Corinno Civetta Constr. Corp. v. City of New York, 67 N.Y.2d 300 (1986)
A contractual clause exculpating a contractee from liability for delay damages is enforceable unless the delays were (1) caused by bad faith, willful, malicious, or grossly negligent conduct; (2) uncontemplated; (3) so unreasonable as to constitute abandonment; or (4) a breach of a fundamental contract obligation.
Summary
This case clarifies the exceptions to the enforceability of “no-damage-for-delay” clauses in construction contracts. The New York Court of Appeals held that such clauses are generally valid but will not bar recovery for delays caused by the contractee’s bad faith, gross negligence, uncontemplated delays, abandonment of the contract, or breach of a fundamental obligation. The court emphasized that uncontemplated delays are outside the scope of the exculpatory clause, reinforcing the concept of mutual assent and the contractor’s reasonable expectations at the time of contracting. The court applied these principles to four consolidated cases, affirming dismissal in two where the delays were contemplated or not attributable to the city’s fault, and reversing in two where the city failed to demonstrate that the delays were contemplated.
Facts
Four separate construction contracts with New York City were at issue. Corinno Civetta involved sewer reconstruction delayed by a street opening moratorium and subsurface conditions. Catapano concerned sewer construction delays in Queens. Honeywell involved installation of equipment in sewage treatment plants, delayed by wiring omissions and equipment incompatibility. Nab-Tern pertained to the Yankee Stadium reconstruction project.
Procedural History
In Corinno Civetta, the Appellate Division reversed the trial court’s denial of the city’s motion for summary judgment and dismissed the delay damages claim. In Catapano, the Appellate Division modified Special Term’s order, granting summary judgment to the city on the delay damages claim. In Honeywell, the Appellate Division reversed a jury verdict for Honeywell and dismissed the complaint. In Nab-Tern, the Appellate Division reversed Special Term and granted the city’s motion for summary judgment, dismissing the delay damages claim.
Issue(s)
1. Whether a “no-damage-for-delay” clause bars recovery for delays that were not within the contemplation of the parties when entering the contract.
2. Whether the City’s conduct in Honeywell was so unreasonable as to constitute abandonment or breach of contract, thus negating the exculpatory clause.
3. Whether claims for increased costs due to inefficiencies during the contract period in Catapano and Nab-Tern are distinct from delay damages and therefore not barred by the exculpatory clause.
Holding
1. Yes, because exculpatory clauses do not bar claims for uncontemplated delays since it cannot be presumed that the contractor bargained away rights to claim damages for unforeseen delays.

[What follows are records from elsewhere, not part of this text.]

theorem meets_WeightsAndPools (h : Obligations.WeightsAndPools) : True := by
  obtain ⟨c1, c2, c3, c4, c5, c6, c7, c8, c9, c10, c11, c12, c13, c14, c15, c16, c17⟩ := h
  have w1 := c1 (assayOn [] [(2, handle)]) (tw 2) (by decide +kernel) (by decide +kernel) (by decide +kernel) (by decide +kernel) -- nochk
  have w2 := c2 (assayOn [] [(2, handle)]) (tw 3) (by decide +kernel) (by decide +kernel) (by decide +kernel) (by decide +kernel) -- nochk
  have w3 := (c3 State.reset (tw 0)).1 (by decide +kernel)
  have w3b := (c3 State.reset (tw 0)).2 (by decide +kernel)
  have w4 := c4 (loading (wl 1 128)) (zeros 128) 0 (wl 1 128) (by decide +kernel) (by decide +kernel) (by decide +kernel) (.inl (by decide +kernel))
  have w5 := c5 (loading (wl 1 0)) (zeros 128) 0 (wl 1 0) (by decide +kernel) (by decide +kernel) (by decide +kernel) (by decide +kernel)
  have w6 := c6 (loading (wl 2 4096)) (zeros 1024) (wl 2 4096) (by decide +kernel) (by decide +kernel) List.length_replicate (by decide +kernel) (by decide +kernel) (noShift 4096 2048) -- nochk
  have w7 := c7 (loading (wl 1 4096)) (zeros 1024) (wl 1 4096) (by decide +kernel) (by decide +kernel) List.length_replicate (by decide +kernel) (by decide +kernel) (by have h := noShift 4096 4096; rwa [List.take_of_length_le (by rw [List.length_replicate])] at h) (by decide +kernel) -- nochk
  let l : WLoad := { handle := 2, verify := true, cur := { fmt := 1, w := [1, 3] } }
  have w8 := c8 { loading l with asy := { State.reset.asy with load := some l, handles := [(2, handle)] } } l handle 1 (by decide +kernel) (by decide +kernel) (by decide +kernel) -- nochk
  have w9 := c9 State.reset [] [] 0 (by decide +kernel)
  have w10 := c10 (assayOn [] []) (toLE 2 1 ++ toLE 2 4096 ++ toLE 4 9) (by decide +kernel)
  have w11 := (c11 (bagging { bag1 with rows := [] }) (toLE 8 1023) { bag1 with rows := [] } (by decide +kernel) (by decide +kernel)).2 rowEntry (by decide +kernel)
  have w11b := (c11 (bagging { bag1 with rows := [], entry := 0 }) (toLE 8 1023) { bag1 with rows := [], entry := 0 } (by decide +kernel) (by decide +kernel)).1 (by decide +kernel)
  have w12 := c12 (bagging { bag1 with elems := [] }) (zeros 64) [0, 0] { bag1 with elems := [] } (by decide +kernel) (by decide +kernel) (by decide +kernel) -- nochk
  have w13 := (c13 (holding 0 bag1) bag1 rowEntry (by decide +kernel) (by decide +kernel) (by decide +kernel) (by decide +kernel) (by decide +kernel) (by decide +kernel) (by decide +kernel)).1 (by decide +kernel)
  have w14 := (c13 (holding 1 bag1) bag1 rowEntry (by decide +kernel) (by decide +kernel) (by decide +kernel) (by decide +kernel) (by decide +kernel) (by decide +kernel) (by decide +kernel)).2 (by decide +kernel)
  have w15 := c14 (bagging { bag1 with rows := [1024] }) { bag1 with rows := [1024] } 2 (by decide +kernel) (by decide +kernel) (by decide +kernel) (by decide +kernel) (by decide +kernel) (by decide +kernel)
  have w16 := c15 (bagging bag1) bag1 rowEntry (by decide +kernel) (by decide +kernel) (by decide +kernel) (by decide +kernel) (by decide +kernel) (by decide +kernel)
  have w17 := c16 (bagging { bag1 with rows := [] }) { bag1 with rows := [] } (by decide +kernel) (.inl (by decide +kernel))
  have w17b := c16 (bagging { bag1 with elems := [] }) { bag1 with elems := [] } (by decide +kernel) (.inr ⟨rowEntry, (by decide +kernel), (by decide +kernel)⟩)
  have w18 := c17 State.reset [] [] (by decide +kernel)
  trivial

end Sys2Proof.Tests
end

2. No, because Honeywell failed to establish that the city’s conduct was so unreasonable as to relinquish the contract with the intention of never resuming it, or that the city breached a fundamental contract obligation.
3. No, because all claims seeking compensation for increased costs, whether due to project delays or inefficiencies, are considered delay damages and are barred by the exculpatory clause.
Court’s Reasoning
The court reaffirmed the validity of “no-damage-for-delay” clauses but emphasized exceptions. Regarding uncontemplated delays, the court stated that exculpatory clauses encompass only reasonably foreseeable delays arising from the contractor’s work or mentioned in the contract. The court distinguished Kalisch-Jarcho, Inc. v City of New York, clarifying that its holding pertained to contemplated delays and did not abolish the exception for uncontemplated delays. As for abandonment or breach of contract, the court explained that the delays must be so unreasonable as to suggest relinquishment of the contract with no intention of resumption. Breach of contract must involve a fundamental, affirmative obligation expressly imposed on the contractee. The court dismissed the argument that inefficiencies during the contract period constituted a separate basis for recovery, holding that all increased costs are delay damages.
Applying these principles, the court found the delays in Corinno Civetta were contemplated because the contract warned of a street opening moratorium and the contractor assumed responsibility for unforeseen subsurface conditions. In Honeywell, the court found the delays were contemplated, given the contract’s coordination clauses and Honeywell’s own communications attributing delays to electrical contractors. The court emphasized that to avoid the exculpatory clause, delays must be “so great or so unreasonable that they may fairly be deemed equivalent to [its] abandonment of the contract” (People ex rel. Wells & Newton Co. v Craig, 232 NY 125, 144). In Catapano and Nab-Tern, the court found the city’s moving papers insufficient to demonstrate that the delays were contemplated, thus warranting denial of summary judgment.
The court quoted People ex rel. Wells & Newton Co. v Craig, 232 NY 125, 144, stating that, in certain limited circumstances, “the exculpatory clause may be avoided if the contractee causes delays which are ‘so great or so unreasonable that they may fairly be deemed equivalent to [its] abandonment of the contract’”.